======== DATA

/-! ## load (30_encoding.md R98) -/

@[simp] theorem State.load_inst (s : State) (p : List HostOp) : (s.load p).inst = s.inst := rfl
@[simp] theorem State.load_arg0 (s : State) (p : List HostOp) : (s.load p).arg0 = s.arg0 := rfl
@[simp] theorem State.load_arg1 (s : State) (p : List HostOp) : (s.load p).arg1 = s.arg1 := rfl
@[simp] theorem State.load_arg2 (s : State) (p : List HostOp) : (s.load p).arg2 = s.arg2 := rfl
@[simp] theorem State.load_busy (s : State) (p : List HostOp) : (s.load p).busy = s.busy := rfl
@[simp] theorem State.load_abortReq (s : State) (p : List HostOp) : (s.load p).abortReq = s.abortReq := rfl
@[simp] theorem State.load_curCmd (s : State) (p : List HostOp) : (s.load p).curCmd = s.curCmd := rfl
@[simp] theorem State.load_larg0 (s : State) (p : List HostOp) : (s.load p).larg0 = s.larg0 := rfl
@[simp] theorem State.load_larg1 (s : State) (p : List HostOp) : (s.load p).larg1 = s.larg1 := rfl
@[simp] theorem State.load_larg2 (s : State) (p : List HostOp) : (s.load p).larg2 = s.larg2 := rfl
@[simp] theorem State.load_rbPhase (s : State) (p : List HostOp) : (s.load p).rbPhase = s.rbPhase := rfl
@[simp] theorem State.load_rbI (s : State) (p : List HostOp) : (s.load p).rbI = s.rbI := rfl
@[simp] theorem State.load_errCode (s : State) (p : List HostOp) : (s.load p).errCode = s.errCode := rfl
@[simp] theorem State.load_irqStatus (s : State) (p : List HostOp) : (s.load p).irqStatus = s.irqStatus := rfl
@[simp] theorem State.load_irqEnable (s : State) (p : List HostOp) : (s.load p).irqEnable = s.irqEnable := rfl
@[simp] theorem State.load_dirty (s : State) (p : List HostOp) : (s.load p).dirty = s.dirty := rfl
@[simp] theorem State.load_fs (s : State) (p : List HostOp) : (s.load p).fs = s.fs := rfl
@[simp] theorem State.load_blockSize (s : State) (p : List HostOp) : (s.load p).blockSize = s.blockSize := rfl
@[simp] theorem State.load_channels (s : State) (p : List HostOp) : (s.load p).channels = s.channels := rfl
@[simp] theorem State.load_prepared (s : State) (p : List HostOp) : (s.load p).prepared = s.prepared := rfl
@[simp] theorem State.load_noteFreq (s : State) (p : List HostOp) : (s.load p).noteFreq = s.noteFreq := rfl
@[simp] theorem State.load_noteVel (s : State) (p : List HostOp) : (s.load p).noteVel = s.noteVel := rfl
@[simp] theorem State.load_active (s : State) (p : List HostOp) : (s.load p).active = s.active := rfl
@[simp] theorem State.load_shadow (s : State) (p : List HostOp) : (s.load p).shadow = s.shadow := rfl
@[simp] theorem State.load_live (s : State) (p : List HostOp) : (s.load p).live = s.live := rfl
@[simp] theorem State.load_egs (s : State) (p : List HostOp) : (s.load p).egs = s.egs := rfl
@[simp] theorem State.load_osc (s : State) (p : List HostOp) : (s.load p).osc = s.osc := rfl
@[simp] theorem State.load_lastSample (s : State) (p : List HostOp) : (s.load p).lastSample = s.lastSample := rfl
@[simp] theorem State.load_lastCutoff (s : State) (p : List HostOp) : (s.load p).lastCutoff = s.lastCutoff := rfl
@[simp] theorem State.load_sampleCnt (s : State) (p : List HostOp) : (s.load p).sampleCnt = s.sampleCnt := rfl
@[simp] theorem State.load_outbuf (s : State) (p : List HostOp) : (s.load p).outbuf = s.outbuf := rfl
@[simp] theorem State.load_epoch (s : State) (p : List HostOp) : (s.load p).epoch = s.epoch := rfl
@[simp] theorem State.load_resetPin (s : State) (p : List HostOp) : (s.load p).resetPin = s.resetPin := rfl
@[simp] theorem State.load_host (s : State) (p : List HostOp) : (s.load p).host = p := rfl
@[simp] theorem State.load_sched (s : State) (p : List HostOp) : (s.load p).sched = s.sched := rfl
@[simp] theorem State.load_rdata (s : State) (p : List HostOp) : (s.load p).rdata = s.rdata := rfl
@[simp] theorem State.load_hostFailed (s : State) (p : List HostOp) : (s.load p).hostFailed = s.hostFailed := rfl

================

• [YOUR OBJECTIVE]: Above are records; repeat only the lines starting at the line with "s.dirty := rfl" and ending at the line with "s.noteFreq := rfl", exactly as they appear, both included.

• [WRITTEN ANSWER]:
@[simp] theorem State.load_dirty (s : State) (p : List HostOp) : (s.load p).dirty = s.dirty := rfl
@[simp] theorem State.load_fs (s : State) (p : List HostOp) : (s.load p).fs = s.fs := rfl
@[simp] theorem State.load_blockSize (s : State) (p : List HostOp) : (s.load p).blockSize = s.blockSize := rfl
@[simp] theorem State.load_channels (s : State) (p : List HostOp) : (s.load p).channels = s.channels := rfl
@[simp] theorem State.load_prepared (s : State) (p : List HostOp) : (s.load p).prepared = s.prepared := rfl
@[simp] theorem State.load_noteFreq (s : State) (p : List HostOp) : (s.load p).noteFreq = s.noteFreq := rfl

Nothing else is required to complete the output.